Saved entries
== Segment start ==
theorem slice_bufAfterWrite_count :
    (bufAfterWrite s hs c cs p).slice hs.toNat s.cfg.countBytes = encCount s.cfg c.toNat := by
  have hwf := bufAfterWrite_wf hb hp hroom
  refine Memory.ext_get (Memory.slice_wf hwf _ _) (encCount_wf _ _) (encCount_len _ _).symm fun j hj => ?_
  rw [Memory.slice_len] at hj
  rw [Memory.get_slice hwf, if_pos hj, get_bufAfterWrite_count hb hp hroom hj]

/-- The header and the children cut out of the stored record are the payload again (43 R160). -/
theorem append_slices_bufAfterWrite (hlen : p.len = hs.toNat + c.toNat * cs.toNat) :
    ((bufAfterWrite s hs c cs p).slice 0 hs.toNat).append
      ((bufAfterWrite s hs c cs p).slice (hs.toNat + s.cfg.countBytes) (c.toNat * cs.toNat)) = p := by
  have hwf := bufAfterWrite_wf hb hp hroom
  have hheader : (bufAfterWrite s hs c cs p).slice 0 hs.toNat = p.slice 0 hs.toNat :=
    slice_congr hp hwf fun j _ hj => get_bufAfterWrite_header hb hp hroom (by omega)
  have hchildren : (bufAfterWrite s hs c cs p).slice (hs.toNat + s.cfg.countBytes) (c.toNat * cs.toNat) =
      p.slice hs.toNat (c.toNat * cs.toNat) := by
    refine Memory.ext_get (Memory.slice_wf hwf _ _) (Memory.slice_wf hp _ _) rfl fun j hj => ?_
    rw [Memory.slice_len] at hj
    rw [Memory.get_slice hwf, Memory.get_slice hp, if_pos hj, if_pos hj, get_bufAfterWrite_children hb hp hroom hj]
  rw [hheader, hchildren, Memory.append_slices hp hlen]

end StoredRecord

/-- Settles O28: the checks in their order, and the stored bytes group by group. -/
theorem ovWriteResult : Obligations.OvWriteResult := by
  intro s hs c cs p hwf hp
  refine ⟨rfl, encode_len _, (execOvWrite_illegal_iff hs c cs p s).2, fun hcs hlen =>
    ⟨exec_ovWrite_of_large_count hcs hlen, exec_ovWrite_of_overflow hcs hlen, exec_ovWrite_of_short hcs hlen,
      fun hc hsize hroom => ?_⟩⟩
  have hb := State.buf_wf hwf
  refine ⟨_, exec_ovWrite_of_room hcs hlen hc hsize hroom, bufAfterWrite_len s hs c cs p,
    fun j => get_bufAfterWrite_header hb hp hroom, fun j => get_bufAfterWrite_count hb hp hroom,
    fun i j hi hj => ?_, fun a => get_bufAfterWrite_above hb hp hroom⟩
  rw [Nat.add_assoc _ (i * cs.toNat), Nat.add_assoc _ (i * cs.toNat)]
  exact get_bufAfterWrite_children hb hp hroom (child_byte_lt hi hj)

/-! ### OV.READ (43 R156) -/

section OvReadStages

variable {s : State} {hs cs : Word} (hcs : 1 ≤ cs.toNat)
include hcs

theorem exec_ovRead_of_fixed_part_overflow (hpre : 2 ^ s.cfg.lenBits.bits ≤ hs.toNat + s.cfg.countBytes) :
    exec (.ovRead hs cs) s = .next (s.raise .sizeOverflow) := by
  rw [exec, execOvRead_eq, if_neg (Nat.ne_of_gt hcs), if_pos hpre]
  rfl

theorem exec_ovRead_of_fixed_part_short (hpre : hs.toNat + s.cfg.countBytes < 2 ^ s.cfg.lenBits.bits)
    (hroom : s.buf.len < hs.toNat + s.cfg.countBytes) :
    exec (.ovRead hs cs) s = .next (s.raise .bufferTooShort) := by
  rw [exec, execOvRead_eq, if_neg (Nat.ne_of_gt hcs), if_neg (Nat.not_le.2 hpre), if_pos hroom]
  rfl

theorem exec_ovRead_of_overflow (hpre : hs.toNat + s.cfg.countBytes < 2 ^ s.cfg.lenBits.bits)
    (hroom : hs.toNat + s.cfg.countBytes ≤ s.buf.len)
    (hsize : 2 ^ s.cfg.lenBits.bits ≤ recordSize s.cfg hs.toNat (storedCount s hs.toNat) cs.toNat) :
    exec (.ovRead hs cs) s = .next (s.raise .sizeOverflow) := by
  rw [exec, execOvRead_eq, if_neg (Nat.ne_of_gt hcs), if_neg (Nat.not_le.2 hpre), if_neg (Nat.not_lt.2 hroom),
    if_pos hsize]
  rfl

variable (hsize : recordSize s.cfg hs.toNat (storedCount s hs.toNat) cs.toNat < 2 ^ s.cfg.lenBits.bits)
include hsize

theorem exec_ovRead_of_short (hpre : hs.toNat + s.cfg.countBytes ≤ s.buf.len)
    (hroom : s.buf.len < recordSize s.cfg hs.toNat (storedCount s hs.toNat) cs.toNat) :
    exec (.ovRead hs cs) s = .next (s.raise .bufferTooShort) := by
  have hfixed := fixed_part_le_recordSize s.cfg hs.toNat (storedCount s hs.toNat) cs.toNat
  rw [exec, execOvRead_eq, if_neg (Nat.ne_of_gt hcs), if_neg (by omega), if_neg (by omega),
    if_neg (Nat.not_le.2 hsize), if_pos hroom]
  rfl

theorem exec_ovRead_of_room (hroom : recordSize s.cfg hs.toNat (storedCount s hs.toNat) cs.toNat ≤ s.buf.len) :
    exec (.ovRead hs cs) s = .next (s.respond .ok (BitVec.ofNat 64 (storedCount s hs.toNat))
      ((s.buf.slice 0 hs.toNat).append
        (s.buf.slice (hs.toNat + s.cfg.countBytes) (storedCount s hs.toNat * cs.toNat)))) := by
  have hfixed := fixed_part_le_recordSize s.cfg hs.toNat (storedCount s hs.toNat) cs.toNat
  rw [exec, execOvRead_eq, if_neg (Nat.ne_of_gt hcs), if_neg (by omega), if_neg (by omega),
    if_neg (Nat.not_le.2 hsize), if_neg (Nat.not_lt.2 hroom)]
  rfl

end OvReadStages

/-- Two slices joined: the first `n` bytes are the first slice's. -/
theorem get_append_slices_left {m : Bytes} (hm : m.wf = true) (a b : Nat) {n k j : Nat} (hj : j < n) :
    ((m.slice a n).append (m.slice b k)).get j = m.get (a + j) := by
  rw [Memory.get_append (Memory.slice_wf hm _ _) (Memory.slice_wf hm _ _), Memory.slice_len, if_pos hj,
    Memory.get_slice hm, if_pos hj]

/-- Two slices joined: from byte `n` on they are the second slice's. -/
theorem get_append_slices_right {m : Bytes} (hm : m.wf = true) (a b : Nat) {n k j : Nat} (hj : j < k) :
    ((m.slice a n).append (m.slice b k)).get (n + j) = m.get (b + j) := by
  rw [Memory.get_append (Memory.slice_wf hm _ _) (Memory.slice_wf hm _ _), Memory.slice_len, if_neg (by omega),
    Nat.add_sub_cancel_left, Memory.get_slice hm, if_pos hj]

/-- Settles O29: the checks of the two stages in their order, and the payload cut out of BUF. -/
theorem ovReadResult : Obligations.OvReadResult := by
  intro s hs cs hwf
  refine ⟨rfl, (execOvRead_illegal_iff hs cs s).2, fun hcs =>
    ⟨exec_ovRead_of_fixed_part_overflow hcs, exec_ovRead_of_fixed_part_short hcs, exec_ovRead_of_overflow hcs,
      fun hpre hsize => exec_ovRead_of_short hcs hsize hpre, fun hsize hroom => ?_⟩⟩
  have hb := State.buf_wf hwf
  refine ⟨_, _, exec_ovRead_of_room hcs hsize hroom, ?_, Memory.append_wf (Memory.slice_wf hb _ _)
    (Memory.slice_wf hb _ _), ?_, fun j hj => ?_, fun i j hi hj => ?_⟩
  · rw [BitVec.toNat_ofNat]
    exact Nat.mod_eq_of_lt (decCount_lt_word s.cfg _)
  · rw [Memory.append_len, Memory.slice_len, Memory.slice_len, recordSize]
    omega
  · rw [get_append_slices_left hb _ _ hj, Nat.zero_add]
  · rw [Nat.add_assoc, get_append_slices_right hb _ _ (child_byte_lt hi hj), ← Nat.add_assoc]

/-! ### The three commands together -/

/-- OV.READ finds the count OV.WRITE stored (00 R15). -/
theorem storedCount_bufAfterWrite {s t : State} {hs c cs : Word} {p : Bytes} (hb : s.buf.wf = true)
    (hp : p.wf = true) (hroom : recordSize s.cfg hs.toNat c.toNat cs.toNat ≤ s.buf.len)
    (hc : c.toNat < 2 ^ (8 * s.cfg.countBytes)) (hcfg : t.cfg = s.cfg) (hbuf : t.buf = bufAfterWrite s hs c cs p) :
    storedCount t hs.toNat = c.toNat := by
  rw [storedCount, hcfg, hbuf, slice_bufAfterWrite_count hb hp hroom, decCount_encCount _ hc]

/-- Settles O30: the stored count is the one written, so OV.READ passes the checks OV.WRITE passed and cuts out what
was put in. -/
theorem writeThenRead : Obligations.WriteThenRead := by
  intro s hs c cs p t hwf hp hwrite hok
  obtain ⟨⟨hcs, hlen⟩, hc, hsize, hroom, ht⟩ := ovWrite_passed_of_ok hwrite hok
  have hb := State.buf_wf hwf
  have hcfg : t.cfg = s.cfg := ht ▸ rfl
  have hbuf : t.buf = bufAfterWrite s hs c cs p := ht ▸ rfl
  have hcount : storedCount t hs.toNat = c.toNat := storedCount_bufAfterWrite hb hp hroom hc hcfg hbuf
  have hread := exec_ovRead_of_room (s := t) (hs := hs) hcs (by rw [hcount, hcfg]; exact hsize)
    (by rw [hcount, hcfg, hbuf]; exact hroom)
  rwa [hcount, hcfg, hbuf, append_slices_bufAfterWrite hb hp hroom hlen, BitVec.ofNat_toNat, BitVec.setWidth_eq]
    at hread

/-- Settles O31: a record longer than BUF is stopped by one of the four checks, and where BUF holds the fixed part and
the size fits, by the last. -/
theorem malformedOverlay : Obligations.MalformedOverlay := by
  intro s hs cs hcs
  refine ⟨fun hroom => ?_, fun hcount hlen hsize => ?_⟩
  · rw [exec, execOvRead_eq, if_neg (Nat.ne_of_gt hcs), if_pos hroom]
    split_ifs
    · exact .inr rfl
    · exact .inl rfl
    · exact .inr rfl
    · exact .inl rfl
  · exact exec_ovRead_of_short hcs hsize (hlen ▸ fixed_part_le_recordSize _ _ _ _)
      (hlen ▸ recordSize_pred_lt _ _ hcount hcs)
== Segment end ==
Each line of the records above, from the first through the one containing "refine ⟨_, exec_ovWrite_of_room", is to be retyped exactly; no other line belongs.

theorem slice_bufAfterWrite_count :
    (bufAfterWrite s hs c cs p).slice hs.toNat s.cfg.countBytes = encCount s.cfg c.toNat := by
  have hwf := bufAfterWrite_wf hb hp hroom
  refine Memory.ext_get (Memory.slice_wf hwf _ _) (encCount_wf _ _) (encCount_len _ _).symm fun j hj => ?_
  rw [Memory.slice_len] at hj
  rw [Memory.get_slice hwf, if_pos hj, get_bufAfterWrite_count hb hp hroom hj]

/-- The header and the children cut out of the stored record are the payload again (43 R160). -/
theorem append_slices_bufAfterWrite (hlen : p.len = hs.toNat + c.toNat * cs.toNat) :
    ((bufAfterWrite s hs c cs p).slice 0 hs.toNat).append
      ((bufAfterWrite s hs c cs p).slice (hs.toNat + s.cfg.countBytes) (c.toNat * cs.toNat)) = p := by
  have hwf := bufAfterWrite_wf hb hp hroom
  have hheader : (bufAfterWrite s hs c cs p).slice 0 hs.toNat = p.slice 0 hs.toNat :=
    slice_congr hp hwf fun j _ hj => get_bufAfterWrite_header hb hp hroom (by omega)
  have hchildren : (bufAfterWrite s hs c cs p).slice (hs.toNat + s.cfg.countBytes) (c.toNat * cs.toNat) =
      p.slice hs.toNat (c.toNat * cs.toNat) := by
    refine Memory.ext_get (Memory.slice_wf hwf _ _) (Memory.slice_wf hp _ _) rfl fun j hj => ?_
    rw [Memory.slice_len] at hj
    rw [Memory.get_slice hwf, Memory.get_slice hp, if_pos hj, if_pos hj, get_bufAfterWrite_children hb hp hroom hj]
  rw [hheader, hchildren, Memory.append_slices hp hlen]

end StoredRecord

/-- Settles O28: the checks in their order, and the stored bytes group by group. -/
theorem ovWriteResult : Obligations.OvWriteResult := by
  intro s hs c cs p hwf hp
  refine ⟨rfl, encode_len _, (execOvWrite_illegal_iff hs c cs p s).2, fun hcs hlen =>
    ⟨exec_ovWrite_of_large_count hcs hlen, exec_ovWrite_of_overflow hcs hlen, exec_ovWrite_of_short hcs hlen,
      fun hc hsize hroom => ?_⟩⟩
  have hb := State.buf_wf hwf
  refine ⟨_, exec_ovWrite_of_room hcs hlen hc hsize hroom, bufAfterWrite_len s hs c cs p,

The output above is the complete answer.